Listing 5 has the complete code.
Listing 5. A shopping cart built using the Payvment YQL community table
<?php
// set API keys and constants
define (PAYVMENT_API_KEY, 'YOUR-API-KEY');
define (PAYVMENT_ID, 'YOUR-ID');
// define simple product catalog
$catalog = array(
'167' => array('title' => 'Flying hammer', 'price' => 35.99),
'543' => array('title' => 'Lightsaber', 'price' => 76.99),
'129' => array('title' => 'Sonic screwdriver', 'price' => 10.99)
);
// set up Zend auto-loader
// load Zend REST client classes
require_once 'Zend/Loader.php';
Zend_Loader::loadClass('Zend_Rest_Client');
// start session
session_start();
try {
// check if a cart already exists, if not, get a new cart ID
if (!isset($_SESSION['cart'])) {
$client = new Zend_Rest_Client('http://query.yahooapis.com/v1/public/yql');
$query = "USE 'http://github.com/vikram0/yql-tables/raw/master/shoppingcart/
shoppingcart.YourProducts.xml' AS shoppingcart;
SELECT * FROM shoppingcart WHERE apiKey='" . PAYVMENT_API_KEY . "'";
$client->q($query);
$result = $client->get();
if ($result->results->cartfeed->status->StatusCode != 200) {
throw new Exception ('ERROR: Cannot get shopping cart');
}
$_SESSION['cart'] = (string) $result->results->cartfeed->results->CartID;
}
// check for add/edit/delete operations
switch(strtolower($_REQUEST['op'])) {
// add = INSERT
case 'add':
$id = $_REQUEST['id'];
$client = new Zend_Rest_Client('http://query.yahooapis.com/v1/public/yql');
$query =
"USE 'http://github.com/vikram0/yql-tables/raw/master/shoppingcart/
shoppingcart.YourProducts.xml' AS shoppingcart;
INSERT INTO shoppingcart (apiKey, cartID, payvmentID, itemID, itemName,
itemPrice) VALUES ('" . PAYVMENT_API_KEY . "', '" .
$_SESSION['cart'] . "', '" . PAYVMENT_ID . "', '$id', '" .
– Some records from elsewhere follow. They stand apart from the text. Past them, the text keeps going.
/-! ### acceptMonitor -/

@[simp] theorem acceptMonitor_phase (m : BitVec 2) (i : Bool) (t : Word) (r : BitVec 24) :
    (s.acceptMonitor m i t r).phase = .mon := rfl
@[simp] theorem acceptMonitor_fb (m : BitVec 2) (i : Bool) (t : Word) (r : BitVec 24) :
    (s.acceptMonitor m i t r).fb = s.fb := rfl
@[simp] theorem acceptMonitor_nbytes (m : BitVec 2) (i : Bool) (t : Word) (r : BitVec 24) :
    (s.acceptMonitor m i t r).nbytes = s.nbytes := rfl
@[simp] theorem acceptMonitor_mode (m : BitVec 2) (i : Bool) (t : Word) (r : BitVec 24) :
    (s.acceptMonitor m i t r).mode = m := rfl
@[simp] theorem acceptMonitor_mi (m : BitVec 2) (i : Bool) (t : Word) (r : BitVec 24) :
    (s.acceptMonitor m i t r).mi = i := rfl
@[simp] theorem acceptMonitor_timeout (m : BitVec 2) (i : Bool) (t : Word) (r : BitVec 24) :
    (s.acceptMonitor m i t r).timeout = timeoutValue t := rfl
@[simp] theorem acceptMonitor_seg (m : BitVec 2) (i : Bool) (t : Word) (r : BitVec 24) :
    (s.acceptMonitor m i t r).seg = s.seg := rfl
@[simp] theorem acceptMonitor_bitPos (m : BitVec 2) (i : Bool) (t : Word) (r : BitVec 24) :
    (s.acceptMonitor m i t r).bitPos = s.bitPos := rfl
@[simp] theorem acceptMonitor_byteIdx (m : BitVec 2) (i : Bool) (t : Word) (r : BitVec 24) :
    (s.acceptMonitor m i t r).byteIdx = s.byteIdx := rfl
@[simp] theorem acceptMonitor_el (m : BitVec 2) (i : Bool) (t : Word) (r : BitVec 24) :
    (s.acceptMonitor m i t r).el = 0 := rfl
@[simp] theorem acceptMonitor_poll (m : BitVec 2) (i : Bool) (t : Word) (r : BitVec 24) :
    (s.acceptMonitor m i t r).poll = s.poll := rfl
@[simp] theorem acceptMonitor_lrLastLow (m : BitVec 2) (i : Bool) (t : Word) (r : BitVec 24) :
    (s.acceptMonitor m i t r).lrLastLow = s.lrLastLow := rfl
@[simp] theorem acceptMonitor_mp (m : BitVec 2) (i : Bool) (t : Word) (r : BitVec 24) :
    (s.acceptMonitor m i t r).mp = .top := rfl
@[simp] theorem acceptMonitor_mc (m : BitVec 2) (i : Bool) (t : Word) (r : BitVec 24) :
    (s.acceptMonitor m i t r).mc = 0 := rfl
@[simp] theorem acceptMonitor_acc (m : BitVec 2) (i : Bool) (t : Word) (r : BitVec 24) :
    (s.acceptMonitor m i t r).acc = 0 := rfl
@[simp] theorem acceptMonitor_bitCnt (m : BitVec 2) (i : Bool) (t : Word) (r : BitVec 24) :
    (s.acceptMonitor m i t r).bitCnt = 0 := rfl
@[simp] theorem acceptMonitor_gapNoted (m : BitVec 2) (i : Bool) (t : Word) (r : BitVec 24) :
    (s.acceptMonitor m i t r).gapNoted = false := rfl
@[simp] theorem acceptMonitor_evbuf (m : BitVec 2) (i : Bool) (t : Word) (r : BitVec 24) :
    (s.acceptMonitor m i t r).evbuf = [] := rfl
@[simp] theorem acceptMonitor_evRdy (m : BitVec 2) (i : Bool) (t : Word) (r : BitVec 24) :
    (s.acceptMonitor m i t r).evRdy = false := rfl
@[simp] theorem acceptMonitor_evOvf (m : BitVec 2) (i : Bool) (t : Word) (r : BitVec 24) :
    (s.acceptMonitor m i t r).evOvf = false := rfl
@[simp] theorem acceptMonitor_dir (m : BitVec 2) (i : Bool) (t : Word) (r : BitVec 24) :
    (s.acceptMonitor m i t r).dir = false := rfl
@[simp] theorem acceptMonitor_lineOut (m : BitVec 2) (i : Bool) (t : Word) (r : BitVec 24) :
    (s.acceptMonitor m i t r).lineOut = s.lineOut := rfl
@[simp] theorem acceptMonitor_bound (m : BitVec 2) (i : Bool) (t : Word) (r : BitVec 24) :
    (s.acceptMonitor m i t r).bound = s.bound := rfl
@[simp] theorem acceptMonitor_pin (m : BitVec 2) (i : Bool) (t : Word) (r : BitVec 24) :
    (s.acceptMonitor m i t r).pin = s.pin := rfl
@[simp] theorem acceptMonitor_rej (m : BitVec 2) (i : Bool) (t : Word) (r : BitVec 24) :
    (s.acceptMonitor m i t r).rej = s.rej := rfl
@[simp] theorem acceptMonitor_rcause (m : BitVec 2) (i : Bool) (t : Word) (r : BitVec 24) :
    (s.acceptMonitor m i t r).rcause = s.rcause := rfl
@[simp] theorem acceptMonitor_lrto (m : BitVec 2) (i : Bool) (t : Word) (r : BitVec 24) :
    (s.acceptMonitor m i t r).lrto = s.lrto := rfl
@[simp] theorem acceptMonitor_padcut (m : BitVec 2) (i : Bool) (t : Word) (r : BitVec 24) :
    (s.acceptMonitor m i t r).padcut = s.padcut := rfl
@[simp] theorem acceptMonitor_diagRate (m : BitVec 2) (i : Bool) (t : Word) (r : BitVec 24) :
    (s.acceptMonitor m i t r).diagRate = r := rfl
@[simp] theorem acceptMonitor_cmdLo (m : BitVec 2) (i : Bool) (t : Word) (r : BitVec 24) :
    (s.acceptMonitor m i t r).cmdLo = s.cmdLo := rfl
@[simp] theorem acceptMonitor_cmdHi (m : BitVec 2) (i : Bool) (t : Word) (r : BitVec 24) :
    (s.acceptMonitor m i t r).cmdHi = s.cmdHi := rfl
@[simp] theorem acceptMonitor_lineId (m : BitVec 2) (i : Bool) (t : Word) (r : BitVec 24) :
    (s.acceptMonitor m i t r).lineId = s.lineId := rfl
@[simp] theorem acceptMonitor_tick (m : BitVec 2) (i : Bool) (t : Word) (r : BitVec 24) :
    (s.acceptMonitor m i t r).tick = s.tick := rfl
@[simp] theorem acceptMonitor_lineIn (m : BitVec 2) (i : Bool) (t : Word) (r : BitVec 24) :
    (s.acceptMonitor m i t r).lineIn = s.lineIn := rfl
@[simp] theorem acceptMonitor_hostIn (m : BitVec 2) (i : Bool) (t : Word) (r : BitVec 24) :
    (s.acceptMonitor m i t r).hostIn = s.hostIn := rfl
@[simp] theorem acceptMonitor_hrdata (m : BitVec 2) (i : Bool) (t : Word) (r : BitVec 24) :
    (s.acceptMonitor m i t r).hrdata = s.hrdata := rfl

end Sys2Proof.Machine.State
end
$catalog[$id]['title'] . "', '" . $catalog[$id]['price'] . "')";
$client->q($query);
$result = $client->post();
if ($result->results->cartfeed->status->StatusCode != 200) {
throw new Exception ('ERROR: Cannot add item to shopping cart');
}
break;
// remove = DELETE
case 'remove':
$id = $_REQUEST['id'];
$client = new Zend_Rest_Client('http://query.yahooapis.com/v1/public/yql');
$query =
"USE 'http://github.com/vikram0/yql-tables/raw/master/shoppingcart/
shoppingcart.YourProducts.xml' AS shoppingcart;
DELETE FROM shoppingcart WHERE apiKey = '" . PAYVMENT_API_KEY . "'
AND cartID = '" . $_SESSION['cart'] . "' AND itemID = '" . $id . "'
AND retailerID = '" . PAYVMENT_ID . "'";
$client->q($query);
$result = $client->post();
if ($result->results->cartfeed->status->StatusCode != 200) {
throw new Exception ('ERROR: Cannot remove item from shopping cart');
}
break;
// update = UPDATE
case 'update':
$id = $_REQUEST['id'];
$qty = $_REQUEST['qty'];
$client = new Zend_Rest_Client('http://query.yahooapis.com/v1/public/yql');
$query =
"USE 'http://github.com/vikram0/yql-tables/raw/master/shoppingcart/
shoppingcart.YourProducts.xml' AS shoppingcart;
UPDATE shoppingcart SET itemQty = $qty WHERE apiKey = '" . PAYVMENT_API_KEY . "'
AND cartID = '" . $_SESSION['cart'] . "' AND itemID = '" . $id . "'
AND retailerID = '" . PAYVMENT_ID . "'";
$client->q($query);
$result = $client->post();
if ($result->results->cartfeed->status->StatusCode != 200) {
throw new Exception ('ERROR: Cannot update item in shopping cart');
}
break;
}
// get current cart contents (summary and individual items)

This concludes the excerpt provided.